::: The data :::

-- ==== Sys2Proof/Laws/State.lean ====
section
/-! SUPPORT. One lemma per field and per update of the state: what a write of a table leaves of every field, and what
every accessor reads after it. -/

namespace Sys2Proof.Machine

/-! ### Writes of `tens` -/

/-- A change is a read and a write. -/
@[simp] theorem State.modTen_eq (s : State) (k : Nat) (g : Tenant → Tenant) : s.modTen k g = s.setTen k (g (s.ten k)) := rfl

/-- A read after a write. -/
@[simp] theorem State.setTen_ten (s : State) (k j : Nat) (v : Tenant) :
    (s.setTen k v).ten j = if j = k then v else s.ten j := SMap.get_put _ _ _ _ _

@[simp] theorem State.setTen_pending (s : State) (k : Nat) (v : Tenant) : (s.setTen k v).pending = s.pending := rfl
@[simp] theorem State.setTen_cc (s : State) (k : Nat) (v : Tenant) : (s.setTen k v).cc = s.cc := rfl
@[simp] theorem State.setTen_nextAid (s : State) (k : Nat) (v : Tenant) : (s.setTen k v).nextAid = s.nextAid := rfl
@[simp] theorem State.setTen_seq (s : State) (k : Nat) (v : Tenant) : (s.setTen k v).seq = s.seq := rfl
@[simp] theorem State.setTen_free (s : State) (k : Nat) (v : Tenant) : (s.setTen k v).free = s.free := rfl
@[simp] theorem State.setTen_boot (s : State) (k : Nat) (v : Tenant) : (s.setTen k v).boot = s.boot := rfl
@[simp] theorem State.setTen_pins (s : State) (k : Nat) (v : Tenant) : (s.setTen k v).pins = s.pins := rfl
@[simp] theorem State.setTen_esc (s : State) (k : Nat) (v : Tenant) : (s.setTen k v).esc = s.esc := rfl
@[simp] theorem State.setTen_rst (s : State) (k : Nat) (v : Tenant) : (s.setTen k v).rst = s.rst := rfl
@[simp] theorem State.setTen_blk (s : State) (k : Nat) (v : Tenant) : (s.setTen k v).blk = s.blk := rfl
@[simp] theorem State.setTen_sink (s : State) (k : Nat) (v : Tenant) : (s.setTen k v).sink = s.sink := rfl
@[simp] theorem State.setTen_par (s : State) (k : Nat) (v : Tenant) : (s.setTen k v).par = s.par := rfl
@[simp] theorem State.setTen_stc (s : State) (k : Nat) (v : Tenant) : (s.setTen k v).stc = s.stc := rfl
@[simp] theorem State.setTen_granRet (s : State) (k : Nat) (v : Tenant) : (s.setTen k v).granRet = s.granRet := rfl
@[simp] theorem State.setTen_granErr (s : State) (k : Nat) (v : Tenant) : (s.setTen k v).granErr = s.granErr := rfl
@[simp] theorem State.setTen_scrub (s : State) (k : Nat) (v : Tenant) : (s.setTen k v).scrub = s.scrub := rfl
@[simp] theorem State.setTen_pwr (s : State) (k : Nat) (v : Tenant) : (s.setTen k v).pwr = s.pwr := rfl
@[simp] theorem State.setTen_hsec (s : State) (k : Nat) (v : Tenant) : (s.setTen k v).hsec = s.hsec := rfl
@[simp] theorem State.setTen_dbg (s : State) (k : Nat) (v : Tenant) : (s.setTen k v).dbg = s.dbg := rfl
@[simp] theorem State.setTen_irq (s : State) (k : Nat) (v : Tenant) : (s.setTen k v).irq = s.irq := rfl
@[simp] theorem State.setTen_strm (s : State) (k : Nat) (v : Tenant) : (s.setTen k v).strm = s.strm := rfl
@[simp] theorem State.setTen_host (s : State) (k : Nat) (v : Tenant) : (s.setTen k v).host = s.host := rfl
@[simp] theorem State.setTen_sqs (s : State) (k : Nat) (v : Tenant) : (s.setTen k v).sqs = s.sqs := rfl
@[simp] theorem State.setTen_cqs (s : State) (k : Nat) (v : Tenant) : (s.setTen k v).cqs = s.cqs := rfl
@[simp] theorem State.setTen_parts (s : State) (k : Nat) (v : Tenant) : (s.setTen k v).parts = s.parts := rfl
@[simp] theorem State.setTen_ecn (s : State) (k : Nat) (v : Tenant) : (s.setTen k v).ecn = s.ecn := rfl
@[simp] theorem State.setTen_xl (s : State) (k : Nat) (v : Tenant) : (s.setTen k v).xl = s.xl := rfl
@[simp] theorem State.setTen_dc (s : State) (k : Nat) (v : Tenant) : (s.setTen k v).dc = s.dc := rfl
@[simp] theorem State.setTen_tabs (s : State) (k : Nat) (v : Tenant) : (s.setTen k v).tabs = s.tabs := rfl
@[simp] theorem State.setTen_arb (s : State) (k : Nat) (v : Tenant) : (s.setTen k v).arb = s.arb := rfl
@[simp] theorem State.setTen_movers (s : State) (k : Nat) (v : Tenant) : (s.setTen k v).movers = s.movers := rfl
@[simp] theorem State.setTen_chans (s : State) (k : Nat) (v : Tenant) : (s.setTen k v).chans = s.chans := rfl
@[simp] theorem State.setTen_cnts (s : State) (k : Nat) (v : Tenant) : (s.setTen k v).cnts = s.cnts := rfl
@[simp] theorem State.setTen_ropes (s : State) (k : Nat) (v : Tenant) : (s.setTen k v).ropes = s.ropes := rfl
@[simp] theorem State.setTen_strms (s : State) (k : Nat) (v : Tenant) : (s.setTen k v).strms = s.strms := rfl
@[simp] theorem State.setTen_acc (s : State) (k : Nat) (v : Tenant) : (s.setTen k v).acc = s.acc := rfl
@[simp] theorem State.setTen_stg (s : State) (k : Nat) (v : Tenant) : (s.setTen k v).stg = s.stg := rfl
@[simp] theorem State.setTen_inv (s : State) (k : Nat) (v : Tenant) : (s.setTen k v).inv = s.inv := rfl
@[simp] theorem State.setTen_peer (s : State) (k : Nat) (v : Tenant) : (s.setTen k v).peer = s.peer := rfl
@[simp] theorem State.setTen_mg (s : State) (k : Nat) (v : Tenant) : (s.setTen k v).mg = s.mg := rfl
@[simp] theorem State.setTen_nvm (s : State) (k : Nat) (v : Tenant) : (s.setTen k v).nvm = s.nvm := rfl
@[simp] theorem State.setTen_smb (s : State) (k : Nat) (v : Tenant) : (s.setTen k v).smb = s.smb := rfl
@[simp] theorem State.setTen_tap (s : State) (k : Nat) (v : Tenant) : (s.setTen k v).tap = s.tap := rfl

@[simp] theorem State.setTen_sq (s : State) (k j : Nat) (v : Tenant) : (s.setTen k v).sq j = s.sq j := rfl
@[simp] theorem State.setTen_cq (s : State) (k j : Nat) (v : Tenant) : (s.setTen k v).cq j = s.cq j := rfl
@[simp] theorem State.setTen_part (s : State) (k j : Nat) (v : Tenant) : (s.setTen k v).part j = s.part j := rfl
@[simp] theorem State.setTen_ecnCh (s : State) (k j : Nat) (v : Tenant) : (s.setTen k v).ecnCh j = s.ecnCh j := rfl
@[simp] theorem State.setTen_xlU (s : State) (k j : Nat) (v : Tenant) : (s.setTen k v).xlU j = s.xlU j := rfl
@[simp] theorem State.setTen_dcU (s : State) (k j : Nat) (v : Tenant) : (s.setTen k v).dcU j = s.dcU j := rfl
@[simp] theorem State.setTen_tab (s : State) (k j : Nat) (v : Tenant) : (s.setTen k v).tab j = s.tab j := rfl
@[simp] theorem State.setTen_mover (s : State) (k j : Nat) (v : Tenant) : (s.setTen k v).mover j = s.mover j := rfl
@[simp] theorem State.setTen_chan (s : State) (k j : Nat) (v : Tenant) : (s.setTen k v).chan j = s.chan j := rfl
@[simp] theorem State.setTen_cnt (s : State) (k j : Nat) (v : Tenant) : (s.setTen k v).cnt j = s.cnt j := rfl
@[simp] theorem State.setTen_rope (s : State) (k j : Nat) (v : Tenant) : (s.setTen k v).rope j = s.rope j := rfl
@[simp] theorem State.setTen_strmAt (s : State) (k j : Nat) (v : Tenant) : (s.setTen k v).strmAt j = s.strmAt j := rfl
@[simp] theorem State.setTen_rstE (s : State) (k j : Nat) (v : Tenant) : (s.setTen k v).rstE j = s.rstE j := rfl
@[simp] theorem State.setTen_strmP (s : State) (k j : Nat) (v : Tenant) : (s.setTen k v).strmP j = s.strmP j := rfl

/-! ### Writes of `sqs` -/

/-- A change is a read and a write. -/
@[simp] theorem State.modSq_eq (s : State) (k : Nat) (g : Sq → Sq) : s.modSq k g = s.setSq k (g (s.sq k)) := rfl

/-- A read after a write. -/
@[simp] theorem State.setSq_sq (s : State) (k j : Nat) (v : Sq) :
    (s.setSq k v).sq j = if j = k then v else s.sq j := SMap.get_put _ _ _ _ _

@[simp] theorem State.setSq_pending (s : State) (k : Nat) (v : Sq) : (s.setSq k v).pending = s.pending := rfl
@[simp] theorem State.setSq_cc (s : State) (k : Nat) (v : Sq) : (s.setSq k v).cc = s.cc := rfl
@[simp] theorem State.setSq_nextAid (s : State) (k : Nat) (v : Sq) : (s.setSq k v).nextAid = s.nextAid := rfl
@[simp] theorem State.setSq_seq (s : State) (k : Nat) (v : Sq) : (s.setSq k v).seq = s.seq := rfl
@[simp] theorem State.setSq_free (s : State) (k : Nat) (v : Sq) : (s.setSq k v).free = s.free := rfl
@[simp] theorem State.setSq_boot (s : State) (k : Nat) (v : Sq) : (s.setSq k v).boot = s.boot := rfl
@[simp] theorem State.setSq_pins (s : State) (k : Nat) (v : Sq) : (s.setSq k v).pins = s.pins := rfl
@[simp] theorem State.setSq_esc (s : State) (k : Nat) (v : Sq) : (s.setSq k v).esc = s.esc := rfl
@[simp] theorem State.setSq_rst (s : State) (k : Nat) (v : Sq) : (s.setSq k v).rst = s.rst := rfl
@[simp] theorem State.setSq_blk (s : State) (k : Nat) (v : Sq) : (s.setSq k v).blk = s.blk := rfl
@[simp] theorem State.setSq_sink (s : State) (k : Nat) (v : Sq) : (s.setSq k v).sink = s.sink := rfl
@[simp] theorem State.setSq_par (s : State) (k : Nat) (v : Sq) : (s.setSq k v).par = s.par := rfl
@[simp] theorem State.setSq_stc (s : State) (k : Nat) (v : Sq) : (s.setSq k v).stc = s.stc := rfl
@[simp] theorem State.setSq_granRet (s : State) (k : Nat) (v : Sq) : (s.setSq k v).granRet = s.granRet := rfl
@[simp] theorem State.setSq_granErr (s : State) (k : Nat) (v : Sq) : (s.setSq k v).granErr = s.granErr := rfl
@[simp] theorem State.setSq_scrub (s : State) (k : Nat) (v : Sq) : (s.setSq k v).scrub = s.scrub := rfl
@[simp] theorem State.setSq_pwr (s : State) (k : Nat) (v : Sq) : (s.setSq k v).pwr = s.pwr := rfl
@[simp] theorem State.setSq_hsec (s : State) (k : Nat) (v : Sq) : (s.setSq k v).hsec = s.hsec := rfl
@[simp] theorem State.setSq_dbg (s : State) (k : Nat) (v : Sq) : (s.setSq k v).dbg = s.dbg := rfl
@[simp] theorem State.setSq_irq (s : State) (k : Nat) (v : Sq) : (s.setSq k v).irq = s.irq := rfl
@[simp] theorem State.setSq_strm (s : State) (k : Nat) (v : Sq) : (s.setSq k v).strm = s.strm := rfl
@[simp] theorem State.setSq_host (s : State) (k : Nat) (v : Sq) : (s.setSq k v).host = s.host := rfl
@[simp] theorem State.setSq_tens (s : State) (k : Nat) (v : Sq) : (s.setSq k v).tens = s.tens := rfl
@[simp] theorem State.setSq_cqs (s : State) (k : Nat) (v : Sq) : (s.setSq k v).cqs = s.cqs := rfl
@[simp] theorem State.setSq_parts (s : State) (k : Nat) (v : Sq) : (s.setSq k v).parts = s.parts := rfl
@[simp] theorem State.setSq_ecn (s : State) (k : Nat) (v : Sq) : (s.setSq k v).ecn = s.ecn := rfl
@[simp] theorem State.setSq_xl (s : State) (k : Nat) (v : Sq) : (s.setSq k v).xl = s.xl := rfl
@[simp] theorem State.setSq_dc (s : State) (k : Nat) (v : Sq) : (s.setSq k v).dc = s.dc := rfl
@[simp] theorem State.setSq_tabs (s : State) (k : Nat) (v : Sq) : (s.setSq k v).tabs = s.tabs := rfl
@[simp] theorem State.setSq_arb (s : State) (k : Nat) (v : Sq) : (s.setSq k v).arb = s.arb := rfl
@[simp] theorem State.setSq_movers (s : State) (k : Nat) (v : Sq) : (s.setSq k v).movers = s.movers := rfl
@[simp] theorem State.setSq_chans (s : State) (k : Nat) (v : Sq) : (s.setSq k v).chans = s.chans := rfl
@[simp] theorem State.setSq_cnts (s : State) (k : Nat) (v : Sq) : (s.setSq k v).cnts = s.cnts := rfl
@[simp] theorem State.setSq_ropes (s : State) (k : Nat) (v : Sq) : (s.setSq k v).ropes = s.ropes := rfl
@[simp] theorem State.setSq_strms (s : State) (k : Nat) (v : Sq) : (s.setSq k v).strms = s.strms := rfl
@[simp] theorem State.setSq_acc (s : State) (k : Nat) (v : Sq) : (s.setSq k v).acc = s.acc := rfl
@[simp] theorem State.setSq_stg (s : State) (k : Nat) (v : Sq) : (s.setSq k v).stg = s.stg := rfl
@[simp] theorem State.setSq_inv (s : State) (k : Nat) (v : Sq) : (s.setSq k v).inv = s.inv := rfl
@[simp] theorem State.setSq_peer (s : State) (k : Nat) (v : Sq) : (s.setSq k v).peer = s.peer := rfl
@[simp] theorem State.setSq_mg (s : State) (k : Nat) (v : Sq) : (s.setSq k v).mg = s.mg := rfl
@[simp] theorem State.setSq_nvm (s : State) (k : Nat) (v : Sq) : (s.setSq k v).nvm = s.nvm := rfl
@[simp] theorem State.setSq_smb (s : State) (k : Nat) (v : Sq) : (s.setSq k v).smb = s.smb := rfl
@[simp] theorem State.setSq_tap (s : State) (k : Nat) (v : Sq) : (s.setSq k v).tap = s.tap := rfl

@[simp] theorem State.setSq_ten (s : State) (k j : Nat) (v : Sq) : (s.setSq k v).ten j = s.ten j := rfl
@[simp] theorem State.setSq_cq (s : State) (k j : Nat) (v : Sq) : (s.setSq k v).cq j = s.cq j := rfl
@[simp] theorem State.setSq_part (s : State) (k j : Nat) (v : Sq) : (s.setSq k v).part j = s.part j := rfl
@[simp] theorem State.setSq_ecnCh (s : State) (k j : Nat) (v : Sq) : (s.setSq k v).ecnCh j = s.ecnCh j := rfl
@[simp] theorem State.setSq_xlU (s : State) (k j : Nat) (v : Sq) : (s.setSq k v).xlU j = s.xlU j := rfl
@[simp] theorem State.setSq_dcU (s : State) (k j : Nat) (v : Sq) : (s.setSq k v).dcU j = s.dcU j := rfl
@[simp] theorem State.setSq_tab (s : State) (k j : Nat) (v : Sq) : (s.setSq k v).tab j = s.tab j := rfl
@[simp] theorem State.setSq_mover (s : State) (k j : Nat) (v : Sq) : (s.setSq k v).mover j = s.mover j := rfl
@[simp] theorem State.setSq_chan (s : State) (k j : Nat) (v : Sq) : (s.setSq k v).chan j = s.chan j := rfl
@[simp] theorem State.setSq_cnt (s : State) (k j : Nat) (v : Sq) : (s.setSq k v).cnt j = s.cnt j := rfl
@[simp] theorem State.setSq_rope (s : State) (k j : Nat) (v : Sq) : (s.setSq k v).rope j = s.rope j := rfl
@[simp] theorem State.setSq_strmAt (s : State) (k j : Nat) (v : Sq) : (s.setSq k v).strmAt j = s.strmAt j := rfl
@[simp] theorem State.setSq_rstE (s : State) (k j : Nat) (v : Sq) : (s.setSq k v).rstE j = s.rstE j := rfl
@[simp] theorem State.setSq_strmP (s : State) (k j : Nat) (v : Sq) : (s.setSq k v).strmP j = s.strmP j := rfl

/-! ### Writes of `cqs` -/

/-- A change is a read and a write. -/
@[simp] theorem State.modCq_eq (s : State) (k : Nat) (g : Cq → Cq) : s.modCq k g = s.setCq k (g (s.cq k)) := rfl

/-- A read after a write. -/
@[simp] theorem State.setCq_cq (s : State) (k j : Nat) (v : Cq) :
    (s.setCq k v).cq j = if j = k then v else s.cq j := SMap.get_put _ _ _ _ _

:::
::: The data :::

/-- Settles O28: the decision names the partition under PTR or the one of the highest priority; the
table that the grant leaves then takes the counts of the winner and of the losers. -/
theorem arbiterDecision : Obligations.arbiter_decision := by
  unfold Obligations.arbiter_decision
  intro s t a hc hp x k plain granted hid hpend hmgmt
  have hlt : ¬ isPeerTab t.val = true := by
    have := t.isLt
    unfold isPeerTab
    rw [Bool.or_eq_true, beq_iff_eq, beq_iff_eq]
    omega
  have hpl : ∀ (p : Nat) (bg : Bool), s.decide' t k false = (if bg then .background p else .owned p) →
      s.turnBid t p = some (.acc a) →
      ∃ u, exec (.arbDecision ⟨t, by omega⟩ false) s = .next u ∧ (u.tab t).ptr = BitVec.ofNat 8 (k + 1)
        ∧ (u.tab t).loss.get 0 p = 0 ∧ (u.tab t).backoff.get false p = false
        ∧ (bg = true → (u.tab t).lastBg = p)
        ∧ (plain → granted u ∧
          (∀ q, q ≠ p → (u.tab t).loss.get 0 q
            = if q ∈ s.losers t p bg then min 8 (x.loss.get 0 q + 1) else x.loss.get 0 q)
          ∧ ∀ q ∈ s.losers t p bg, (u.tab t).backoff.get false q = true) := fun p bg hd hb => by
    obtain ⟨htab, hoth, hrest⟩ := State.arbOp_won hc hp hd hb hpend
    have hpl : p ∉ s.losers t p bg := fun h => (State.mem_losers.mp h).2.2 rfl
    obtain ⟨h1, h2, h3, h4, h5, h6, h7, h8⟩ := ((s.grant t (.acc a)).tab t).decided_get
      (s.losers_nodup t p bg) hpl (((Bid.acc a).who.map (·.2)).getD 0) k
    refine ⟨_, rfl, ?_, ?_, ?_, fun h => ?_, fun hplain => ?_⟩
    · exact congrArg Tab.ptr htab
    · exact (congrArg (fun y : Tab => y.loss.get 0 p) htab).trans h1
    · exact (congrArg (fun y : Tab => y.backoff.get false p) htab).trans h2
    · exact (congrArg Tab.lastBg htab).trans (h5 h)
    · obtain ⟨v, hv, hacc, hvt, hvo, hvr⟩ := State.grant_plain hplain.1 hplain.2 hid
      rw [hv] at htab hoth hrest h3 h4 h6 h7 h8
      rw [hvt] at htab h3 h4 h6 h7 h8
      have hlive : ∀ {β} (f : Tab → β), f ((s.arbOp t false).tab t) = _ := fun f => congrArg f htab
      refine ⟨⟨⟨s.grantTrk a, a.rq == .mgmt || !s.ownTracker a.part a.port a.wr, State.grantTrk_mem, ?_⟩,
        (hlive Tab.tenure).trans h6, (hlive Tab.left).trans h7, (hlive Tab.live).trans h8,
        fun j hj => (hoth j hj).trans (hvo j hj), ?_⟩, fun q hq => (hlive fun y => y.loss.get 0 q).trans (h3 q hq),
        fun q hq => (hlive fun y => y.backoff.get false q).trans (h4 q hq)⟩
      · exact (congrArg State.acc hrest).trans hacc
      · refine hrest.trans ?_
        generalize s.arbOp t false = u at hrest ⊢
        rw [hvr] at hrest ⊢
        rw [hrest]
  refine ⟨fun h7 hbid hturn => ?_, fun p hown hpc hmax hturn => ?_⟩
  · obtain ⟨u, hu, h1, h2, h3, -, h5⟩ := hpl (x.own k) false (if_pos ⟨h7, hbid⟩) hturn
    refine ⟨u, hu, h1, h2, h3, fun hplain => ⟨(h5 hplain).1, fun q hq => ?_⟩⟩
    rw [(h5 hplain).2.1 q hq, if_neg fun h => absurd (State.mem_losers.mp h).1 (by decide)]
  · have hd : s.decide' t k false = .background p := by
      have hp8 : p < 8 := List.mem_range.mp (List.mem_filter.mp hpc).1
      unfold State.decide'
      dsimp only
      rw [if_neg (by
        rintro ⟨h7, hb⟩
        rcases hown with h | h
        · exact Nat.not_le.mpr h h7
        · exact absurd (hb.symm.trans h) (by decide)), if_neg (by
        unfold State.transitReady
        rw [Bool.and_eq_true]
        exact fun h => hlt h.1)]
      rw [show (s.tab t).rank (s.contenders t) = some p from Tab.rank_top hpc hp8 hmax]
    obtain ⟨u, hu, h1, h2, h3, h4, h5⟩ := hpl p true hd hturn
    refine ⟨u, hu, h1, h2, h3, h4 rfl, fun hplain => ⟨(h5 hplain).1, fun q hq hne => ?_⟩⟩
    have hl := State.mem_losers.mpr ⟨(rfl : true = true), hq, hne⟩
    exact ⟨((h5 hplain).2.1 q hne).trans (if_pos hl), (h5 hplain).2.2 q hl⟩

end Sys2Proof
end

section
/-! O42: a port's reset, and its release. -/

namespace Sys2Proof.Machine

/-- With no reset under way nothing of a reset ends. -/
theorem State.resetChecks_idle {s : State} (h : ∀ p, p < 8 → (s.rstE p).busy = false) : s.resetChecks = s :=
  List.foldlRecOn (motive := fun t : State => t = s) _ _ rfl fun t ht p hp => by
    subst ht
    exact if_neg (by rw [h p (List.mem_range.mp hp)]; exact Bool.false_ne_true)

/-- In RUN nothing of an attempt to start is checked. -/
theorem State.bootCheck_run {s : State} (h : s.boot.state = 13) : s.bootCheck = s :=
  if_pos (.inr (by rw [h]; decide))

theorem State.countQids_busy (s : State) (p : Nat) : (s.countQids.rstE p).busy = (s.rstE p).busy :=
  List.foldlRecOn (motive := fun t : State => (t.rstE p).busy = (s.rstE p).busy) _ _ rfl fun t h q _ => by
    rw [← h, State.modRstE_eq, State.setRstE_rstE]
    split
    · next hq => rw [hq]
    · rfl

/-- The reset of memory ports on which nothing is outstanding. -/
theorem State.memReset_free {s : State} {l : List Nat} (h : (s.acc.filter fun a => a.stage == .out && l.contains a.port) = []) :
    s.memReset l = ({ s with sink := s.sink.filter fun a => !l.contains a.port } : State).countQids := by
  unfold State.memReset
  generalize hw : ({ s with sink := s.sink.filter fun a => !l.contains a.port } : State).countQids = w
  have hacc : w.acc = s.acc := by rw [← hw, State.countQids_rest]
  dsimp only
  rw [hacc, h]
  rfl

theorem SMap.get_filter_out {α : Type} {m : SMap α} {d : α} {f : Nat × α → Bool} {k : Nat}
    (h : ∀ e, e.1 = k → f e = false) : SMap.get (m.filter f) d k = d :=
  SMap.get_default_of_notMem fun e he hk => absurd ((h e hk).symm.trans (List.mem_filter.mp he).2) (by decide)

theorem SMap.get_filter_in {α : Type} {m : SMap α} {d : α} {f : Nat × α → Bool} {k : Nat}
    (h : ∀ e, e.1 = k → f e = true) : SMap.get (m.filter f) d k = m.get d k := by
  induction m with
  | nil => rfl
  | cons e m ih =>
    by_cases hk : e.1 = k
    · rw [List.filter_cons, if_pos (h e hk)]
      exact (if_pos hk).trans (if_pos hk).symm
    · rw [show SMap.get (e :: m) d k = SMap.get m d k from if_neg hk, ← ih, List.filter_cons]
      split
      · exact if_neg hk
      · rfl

:::

▸ Your objective
Please find all lines of the entries that hold the string "foldlRecOn" and copy them.

▸ Reply
  List.foldlRecOn (motive := fun t : State => t = s) _ _ rfl fun t ht p hp => by
  List.foldlRecOn (motive := fun t : State => (t.rstE p).busy = (s.rstE p).busy) _ _ rfl fun t h q _ => by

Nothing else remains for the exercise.